TASK GOAL ▸
Return the listing below in full, exactly.

*** INPUT DATA Section Begins ***

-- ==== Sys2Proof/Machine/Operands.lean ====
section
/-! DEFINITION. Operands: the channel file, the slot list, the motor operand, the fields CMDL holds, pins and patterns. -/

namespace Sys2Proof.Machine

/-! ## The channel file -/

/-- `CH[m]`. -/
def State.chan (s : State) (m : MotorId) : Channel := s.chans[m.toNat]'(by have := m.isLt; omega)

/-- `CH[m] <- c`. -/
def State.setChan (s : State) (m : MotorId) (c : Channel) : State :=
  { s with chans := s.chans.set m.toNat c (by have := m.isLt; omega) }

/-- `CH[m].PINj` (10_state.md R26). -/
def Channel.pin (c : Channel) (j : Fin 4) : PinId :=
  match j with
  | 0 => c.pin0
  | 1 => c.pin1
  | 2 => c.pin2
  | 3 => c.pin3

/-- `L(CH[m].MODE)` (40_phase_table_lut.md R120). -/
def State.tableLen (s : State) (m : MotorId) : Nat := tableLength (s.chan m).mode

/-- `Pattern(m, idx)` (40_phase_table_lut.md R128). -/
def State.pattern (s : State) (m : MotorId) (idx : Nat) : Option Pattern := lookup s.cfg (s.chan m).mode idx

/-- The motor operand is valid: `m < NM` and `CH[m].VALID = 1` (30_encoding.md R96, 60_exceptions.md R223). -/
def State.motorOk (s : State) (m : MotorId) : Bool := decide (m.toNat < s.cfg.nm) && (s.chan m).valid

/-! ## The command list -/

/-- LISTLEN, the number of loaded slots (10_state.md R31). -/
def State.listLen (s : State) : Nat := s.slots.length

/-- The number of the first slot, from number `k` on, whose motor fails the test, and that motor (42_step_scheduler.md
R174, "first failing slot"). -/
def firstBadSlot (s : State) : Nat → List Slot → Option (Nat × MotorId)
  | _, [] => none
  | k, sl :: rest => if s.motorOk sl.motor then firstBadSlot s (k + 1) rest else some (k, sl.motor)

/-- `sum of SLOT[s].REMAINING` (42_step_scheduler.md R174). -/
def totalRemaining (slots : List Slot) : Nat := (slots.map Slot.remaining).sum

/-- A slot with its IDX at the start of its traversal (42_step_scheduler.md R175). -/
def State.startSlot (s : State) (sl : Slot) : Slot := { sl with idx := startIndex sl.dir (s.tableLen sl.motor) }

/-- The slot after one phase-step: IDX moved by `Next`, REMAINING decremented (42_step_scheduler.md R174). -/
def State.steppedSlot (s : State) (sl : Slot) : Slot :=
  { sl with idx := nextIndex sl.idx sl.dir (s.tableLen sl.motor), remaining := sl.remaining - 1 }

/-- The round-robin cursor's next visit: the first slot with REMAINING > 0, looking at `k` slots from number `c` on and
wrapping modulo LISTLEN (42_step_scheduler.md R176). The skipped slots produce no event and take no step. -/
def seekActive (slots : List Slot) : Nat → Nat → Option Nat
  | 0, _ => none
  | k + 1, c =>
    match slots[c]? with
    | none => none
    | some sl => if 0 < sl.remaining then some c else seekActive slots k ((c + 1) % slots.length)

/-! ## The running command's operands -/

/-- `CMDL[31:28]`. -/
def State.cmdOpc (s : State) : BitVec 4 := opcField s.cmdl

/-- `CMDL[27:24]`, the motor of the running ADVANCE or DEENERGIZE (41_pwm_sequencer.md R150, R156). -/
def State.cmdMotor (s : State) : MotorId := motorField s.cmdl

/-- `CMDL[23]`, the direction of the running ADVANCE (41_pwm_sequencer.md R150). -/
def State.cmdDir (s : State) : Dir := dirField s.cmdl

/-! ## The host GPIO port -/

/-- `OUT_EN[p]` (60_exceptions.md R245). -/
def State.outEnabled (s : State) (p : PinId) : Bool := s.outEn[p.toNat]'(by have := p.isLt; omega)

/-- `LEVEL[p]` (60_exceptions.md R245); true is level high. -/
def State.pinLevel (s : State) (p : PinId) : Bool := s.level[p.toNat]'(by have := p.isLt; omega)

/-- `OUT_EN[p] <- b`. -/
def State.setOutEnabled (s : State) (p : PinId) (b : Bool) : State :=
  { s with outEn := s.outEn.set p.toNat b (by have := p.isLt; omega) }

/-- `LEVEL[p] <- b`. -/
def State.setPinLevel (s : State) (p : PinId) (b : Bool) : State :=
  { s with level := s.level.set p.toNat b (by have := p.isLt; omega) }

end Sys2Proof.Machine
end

*** INPUT DATA Section Ends ***

EXERCISE OUTPUT ▸
-- ==== Sys2Proof/Machine/Operands.lean ====
section
/-! DEFINITION. Operands: the channel file, the slot list, the motor operand, the fields CMDL holds, pins and patterns. -/

namespace Sys2Proof.Machine

/-! ## The channel file -/

/-- `CH[m]`. -/
def State.chan (s : State) (m : MotorId) : Channel := s.chans[m.toNat]'(by have := m.isLt; omega)

/-- `CH[m] <- c`. -/
def State.setChan (s : State) (m : MotorId) (c : Channel) : State :=
  { s with chans := s.chans.set m.toNat c (by have := m.isLt; omega) }

/-- `CH[m].PINj` (10_state.md R26). -/
def Channel.pin (c : Channel) (j : Fin 4) : PinId :=
  match j with
  | 0 => c.pin0
  | 1 => c.pin1
  | 2 => c.pin2
  | 3 => c.pin3

/-- `L(CH[m].MODE)` (40_phase_table_lut.md R120). -/
def State.tableLen (s : State) (m : MotorId) : Nat := tableLength (s.chan m).mode

/-- `Pattern(m, idx)` (40_phase_table_lut.md R128). -/
def State.pattern (s : State) (m : MotorId) (idx : Nat) : Option Pattern := lookup s.cfg (s.chan m).mode idx

/-- The motor operand is valid: `m < NM` and `CH[m].VALID = 1` (30_encoding.md R96, 60_exceptions.md R223). -/
def State.motorOk (s : State) (m : MotorId) : Bool := decide (m.toNat < s.cfg.nm) && (s.chan m).valid

/-! ## The command list -/

/-- LISTLEN, the number of loaded slots (10_state.md R31). -/
def State.listLen (s : State) : Nat := s.slots.length

/-- The number of the first slot, from number `k` on, whose motor fails the test, and that motor (42_step_scheduler.md
R174, "first failing slot"). -/
def firstBadSlot (s : State) : Nat → List Slot → Option (Nat × MotorId)
  | _, [] => none
  | k, sl :: rest => if s.motorOk sl.motor then firstBadSlot s (k + 1) rest else some (k, sl.motor)

/-- `sum of SLOT[s].REMAINING` (42_step_scheduler.md R174). -/
def totalRemaining (slots : List Slot) : Nat := (slots.map Slot.remaining).sum

/-- A slot with its IDX at the start of its traversal (42_step_scheduler.md R175). -/
def State.startSlot (s : State) (sl : Slot) : Slot := { sl with idx := startIndex sl.dir (s.tableLen sl.motor) }

/-- The slot after one phase-step: IDX moved by `Next`, REMAINING decremented (42_step_scheduler.md R174). -/
def State.steppedSlot (s : State) (sl : Slot) : Slot :=
  { sl with idx := nextIndex sl.idx sl.dir (s.tableLen sl.motor), remaining := sl.remaining - 1 }

/-- The round-robin cursor's next visit: the first slot with REMAINING > 0, looking at `k` slots from number `c` on and
wrapping modulo LISTLEN (42_step_scheduler.md R176). The skipped slots produce no event and take no step. -/
def seekActive (slots : List Slot) : Nat → Nat → Option Nat
  | 0, _ => none
  | k + 1, c =>
    match slots[c]? with
    | none => none
    | some sl => if 0 < sl.remaining then some c else seekActive slots k ((c + 1) % slots.length)

/-! ## The running command's operands -/

/-- `CMDL[31:28]`. -/
def State.cmdOpc (s : State) : BitVec 4 := opcField s.cmdl

/-- `CMDL[27:24]`, the motor of the running ADVANCE or DEENERGIZE (41_pwm_sequencer.md R150, R156). -/
def State.cmdMotor (s : State) : MotorId := motorField s.cmdl

/-- `CMDL[23]`, the direction of the running ADVANCE (41_pwm_sequencer.md R150). -/
def State.cmdDir (s : State) : Dir := dirField s.cmdl

/-! ## The host GPIO port -/

/-- `OUT_EN[p]` (60_exceptions.md R245). -/
def State.outEnabled (s : State) (p : PinId) : Bool := s.outEn[p.toNat]'(by have := p.isLt; omega)

/-- `LEVEL[p]` (60_exceptions.md R245); true is level high. -/
def State.pinLevel (s : State) (p : PinId) : Bool := s.level[p.toNat]'(by have := p.isLt; omega)

/-- `OUT_EN[p] <- b`. -/
def State.setOutEnabled (s : State) (p : PinId) (b : Bool) : State :=
  { s with outEn := s.outEn.set p.toNat b (by have := p.isLt; omega) }

/-- `LEVEL[p] <- b`. -/
def State.setPinLevel (s : State) (p : PinId) (b : Bool) : State :=
  { s with level := s.level.set p.toNat b (by have := p.isLt; omega) }

end Sys2Proof.Machine
end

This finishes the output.